Dataset excerpt
......
-- ==== Sys2Proof/Laws/Dispatch.lean ====
section
/-! SUPPORT. Laws/Dispatch.lean: what `exec` calls for each constructor, so that no proof unfolds the dispatch. -/
namespace Sys2Proof.Machine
......
Could you write out all of the data again, exactly as given?

-- ==== Sys2Proof/Laws/Dispatch.lean ====
section
/-! SUPPORT. Laws/Dispatch.lean: what `exec` calls for each constructor, so that no proof unfolds the dispatch. -/
namespace Sys2Proof.Machine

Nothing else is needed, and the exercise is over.